Read through the listing below and return only the lines containing "TlbEnt".

_EXTRACTED RECORDS_:
+++

-- ==== Sys2Proof/Machine/Frames.lean ====
section
/-! DEFINITION. Physical frames: the frame window's operations, the page-request queue, reclaiming a freed frame, and the
steps that walk, invalidate and splinter translations (10 R293-R303). -/

namespace Sys2Proof.Machine

/-- The frames of the pool that are held or being reclaimed, ascending (10 R298, R300). -/
def State.framesUsed (s : State) : List Nat :=
  (s.frames.keys ++ s.reclaim).foldl (fun l f =>
    if s.regs.fpbase ≤ f ∧ f < s.regs.fpbase + s.regs.fpcount then insertNat l f else l) []

/-- Free frames of the pool. -/
def State.framesFree (s : State) : Nat := s.regs.fpcount - s.framesUsed.length

/-- The `k`-th free frame of the pool in ascending order. -/
def State.freeFrame (s : State) (k : Nat) : Nat :=
  s.framesUsed.foldl (fun f u => if u ≤ f then f + 1 else f) (s.regs.fpbase + k)

/-- The frames that guarantees still claim (10 R298). -/
def State.claims (s : State) : Nat := (s.vfs.map fun v => v.g - v.held).sum

/-- Whether a frame is granted to a VF (10 R298). -/
def State.grants (s : State) (v : Nat) : Bool :=
  let x := s.vf v
  (decide (x.held < x.g) && decide (0 < s.framesFree)) ||
    (decide (x.g ≤ x.held) && decide (x.held < x.b) && decide (s.claims < s.framesFree))

/-- FRAME_ALLOCATE at offset 0 (10 R299): which free frame is granted is a free choice (R298). -/
def allocFrame (s : State) (v : Nat) : State × Word :=
  if s.grants v then
    let (n, s) := s.draw
    let f := s.freeFrame (Config.freeNat n % s.framesFree)
    let x := s.vf v
    ({ s with frames := s.frames.set f v }.setVf v { x with held := x.held + 1 }, BitVec.ofNat 32 f)
  else (s, 0xFFFFFFFF)

/-- FRAME_FREE at offset 4 (10 R299, R300): the frame leaves the VF at once and is reclaimed later. -/
def freeFrameOf (s : State) (v f : Nat) : State × Word :=
  if s.frames.get? f = some v then
    let x := s.vf v
    ({ s with frames := s.frames.del f, reclaim := s.reclaim ++ [f] }.setVf v { x with held := x.held - 1 }, 0)
  else (s, 0xFFFFFFFF)

/-- The 32 bytes of a page request (10 R301). -/
def requestBytes (l : Launch) (lin page acc ticket : Nat) : List Byte :=
  natLe 8 page ++ natLe 4 acc ++
    natLe 4 (l.qd.vf % 64 + (if l.qd.pf then 64 else 0) + 128 * (l.qd.port % 2)) ++
    natLe 4 ticket ++ natLe 4 (l.qslot % 128) ++ natLe 4 lin ++ natLe 4 0

/-- The ring entry that the device writes next (15 R378). -/
def State.ringAt (s : State) : Nat := s.regs.prqbase.toNat / 2 ^ 17 % 2 ^ 35 * 2 ^ 17 + 32 * (s.regs.prqtail % 4096)

/-- PAGE_REQUEST_POST at offset 8 (10 R301, 15 R378): 16 entries of a VF's own and 3,072 shared; a page that is outstanding
answers its ticket. Without an enabled ring no request can be posted (notes/assumptions/33.md). -/
def postRequest (s : State) (l : Launch) (lin page acc : Nat) : State × Word :=
  let v := l.qd.vf
  let mine := s.prq.filter fun e => e.vf == v
  match mine.find? fun e => e.page == page with
  | some e => (s, BitVec.ofNat 32 e.ticket)
  | none =>
    let shared := ((List.range 64).map fun u => (s.prq.filter fun e => e.vf == u).length - 16).sum
    if !s.regs.prqbase.getLsbD 0 || (decide (16 ≤ mine.length) && decide (3072 ≤ shared)) then (s, 0xFFFFFFFF)
    else
      let x := s.vf v
      let t := (x.ticket + 1) % 2 ^ 32
      let e : PrqEnt := { vf := v, page, ticket := t, count := s.regs.prqtail }
      let s := s.writeBytes { space := .dev, addr := s.ringAt } (requestBytes l lin page acc t)
      let s : State := { s with prq := s.prq ++ [e], regs.prqtail := (s.regs.prqtail + 1) % 8192 }
      let port := if s.regs.vfmap.getLsbD v then 1 else 0
      ((s.setVf v { x with ticket := t }).irq port none 2, BitVec.ofNat 32 t)

/-- An operation of the frame window (10 R299): the value returned. -/
def windowRun (s : State) (g : Group) (off : Nat) (x y : Word) : State × Word :=
  let l := s.lau g
  match off with
  | 0 => allocFrame s l.qd.vf
  | 4 => freeFrameOf s l.qd.vf x.toNat
  | _ => postRequest s l g.who.lin ((y.toNat % 2 ^ 15 * 2 ^ 32 + x.toNat) / 2 ^ 14) (y.toNat / 2 ^ 16 % 4)

/-- The VF that VICTIM names: the largest count above its guarantee, the lower number first; 0xFF when there is none
(10 R303). DESIGN CHOICE: it is named anew at each read, from the counts of then (notes/assumptions/33.md). -/
def State.victimVf (s : State) : Nat :=
  let above := s.vfs.zipIdx.map fun (e : VfSt × Nat) => (e.2, e.1.held - e.1.g)
  let best := above.foldl (fun (m : Nat × Nat) e => if m.2 < e.2 then e else m) (0xFF, 0)
  best.1

/-- Whether a cached translation maps a frame. -/
def TlbEnt.maps (e : TlbEnt) (f : Nat) : Bool :=
  e.pte.getLsbD 1 && pteTgt e.pte == 0 &&
    (if e.level = 2 then ptePa e.pte / 2 ^ 25 == f * 2 ^ 14 / 2 ^ 25 else ptePa e.pte / 2 ^ 14 == f)

/-- Drop the lines of a range of device memory from every L1. -/
def State.purgeL1 (s : State) (a n : Nat) : State :=
  { s with rely.l1 := s.rely.l1.mapV fun _ ls => ls.filter fun (x : L1Line) =>
      !(x.space == .dev && decide (a < 64 * x.line + 64) && decide (64 * x.line < a + n)) }

/-- Drop the lines of a range of device memory from the L2, without a write back: nothing reads what they hold any more. -/
def State.purgeL2 (s : State) (a n : Nat) : State :=
  { s with rely.l2 := s.rely.l2.mapV fun _ ls => ls.filter fun (x : L2Line) =>
      !(decide (a < 64 * x.line + 64) && decide (64 * x.line < a + n)) }

/-- A frame on its way back to the pool (10 R300): translations that map it are dropped, it is zero-filled and purged from the caches. -/
def State.cleanFrame (s : State) (f : Nat) : State :=
  ((({ s with tlb := s.tlb.filter (fun e => !e.maps f), reclaim := s.reclaim.filter fun x => x != f } : State).zeroFill
    { space := .dev, addr := f * 2 ^ 14 } (2 ^ 14)).purgeL1 (f * 2 ^ 14) (2 ^ 14)).purgeL2 (f * 2 ^ 14) (2 ^ 14)

/-- FRAME_RECLAIM (10 R300): the frame is free again. -/
def execFrameReclaim (f : Nat) (s : State) : Out :=
  if s.reclaim.contains f then .next (s.cleanFrame f) else .next s

/-- TRANSLATION_WALK (10 R293, R295): a walk for an access of the current group whose page its TLBs do not hold; the entry's A is set and
the translation is kept, D only with the write itself. A walk that fails changes nothing: the access takes its fault itself. -/
def execTranslationWalk (v va acc : Nat) (sup : Bool) (s : State) : Out :=
  match s.grp? with
  | none => .next s
  | some g =>
    let tlbs := some (g.who.core, g.who.slot)
    if (s.lau g).qd.vf != v || g.sys.priv != sup || (s.tlb.any fun e => e.serves v va tlbs && e.pte.getLsbD 1) then .next s
    else match walk s v va with
      | .leaf p l a => if pteAllows p acc sup then .next (s.walked v tlbs va 0 l a p (s.root v)) else .next s
      | _ => .next s

/-- The operations of a VF in flight whose places have been translated: those that an invalidation waits for (10 R296). -/
def State.translated (s : State) (v : Nat) : List Nat :=
  let gs := s.groups.filter fun e => (s.lau e.2).qd.vf == v
  (gs.map fun e => e.2.pend.map (·.id) ++ (e.2.mu.filter fun o => o.places.isSome).map (·.id)).flatten ++
    ((s.eng.filter fun o => o.fault.isNone && gs.any fun e => e.1 == o.gid).map (·.id))

/-- Whether an operation is still in flight. -/
def State.inFlight (s : State) (id : Nat) : Bool :=
  (s.groups.any fun e => e.2.pend.any (fun o => o.id == id) || e.2.mu.any fun o => o.id == id) ||
    s.eng.any fun o => o.id == id && o.fault.isNone

/-- Perform every write that the agents of a VF have made or seen, for all agents (10 R296: at scope sys). -/
def State.performVf (s : State) (v : Nat) : State :=
  s.groups.foldl (fun (s : State) e =>
    if (s.lau e.2).qd.vf = v then
      (s.eng.filter fun o => o.gid == e.1).foldl (fun (s : State) o => s.publishBy o.id e.2 4) (s.publish e.2 4)
    else s) s

/-- Drop the cached translations of a VF that a test names, and note what was in flight (10 R296). -/
def State.dropTlb (s : State) (v : Nat) (f : TlbEnt → Bool) : State :=
  let x := s.vf v
  { s with tlb := s.tlb.filter fun e => !(e.vf == v && f e) }.setVf v
    { x with purged := true, busyOps := s.translated v }

/-- TLB_INVALIDATION_COMPLETE (10 R296): the translations are dropped, and BUSY clears once every access that was in flight then has been
performed at scope sys: the VF's writes are performed for all agents then. Until they are dropped an access uses either translation
(`translate`). -/
def execTlbInvalidationComplete (v : Nat) (s : State) : Out :=
  match (s.vf v).inval with
  | none => .next s
  | some tgt =>
    let s := if (s.vf v).purged then s
      else s.dropTlb v fun e => match tgt with
        | none => true
        | some q => e.page == q * 2 ^ 14 / 2 ^ entryBits e.level
    if (s.vf v).busyOps.any s.inFlight then .next s
    else
      let s := s.performVf v
      .next (s.setVf v { s.vf v with inval := none, purged := false, busyOps := [] })

/-- The level-2 entry of an address that is a valid large page: where it lies and what it holds (10 R297). -/
def largeEntry (s : State) (v va : Nat) : Option (Nat × BitVec 64) :=
  match walk s v va with
  | .leaf p 2 a => some (a, p)
  | _ => none

/-- The 2,048 leaf entries of a splintered large page (10 R297). -/
def splinterBytes (p : BitVec 64) : List Byte :=
  ((List.range 2048).map fun i =>
    natLe 8 ((ptePa p / 2 ^ 14 + i) % 2 ^ 38 * 2 ^ 14 + p.toNat % 2 ^ 13)).flatten

/-- SPLINTER_COMPLETE (10 R297): the frame that SFRAME named at the write becomes the table of the large page's small pages, the level-2
entry its pointer, the page's translations are dropped, and BUSY clears once the accesses in flight then have been performed at scope sys
(R296). An entry that is no valid large page sets ERR. DESIGN CHOICE: a later splinter that succeeds leaves ERR as it is, until it is
written 1 (notes/assumptions/80.md). -/
def execSplinterComplete (v : Nat) (s : State) : Out :=
  match (s.vf v).splint with
  | none => .next s
  | some (va, f) =>
    let x := s.vf v
    if x.purged then
      if x.busyOps.any s.inFlight then .next s
      else .next ((s.performVf v).setVf v { x with splint := none, purged := false, busyOps := [] })
    else
      match largeEntry s v va with
      | none => .next (s.setVf v { x with splint := none, err := true })
      | some (a, p) =>
        if usable < f + 2 ^ 14 then .fault (.noSuchAddress f)
        else
        let s := s.writeBytes { space := .dev, addr := f } (splinterBytes p)
        let s := s.writeLoc { space := .dev, addr := a } 8 (f + 1)
        .next (s.dropTlb v fun e => e.page == va / 2 ^ entryBits e.level || (e.level == 3 && e.base / 2 ^ 25 == va / 2 ^ 25))

end Sys2Proof.Machine
end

+++

_SOLUTION_:
def TlbEnt.maps (e : TlbEnt) (f : Nat) : Bool :=
def State.dropTlb (s : State) (v : Nat) (f : TlbEnt → Bool) : State :=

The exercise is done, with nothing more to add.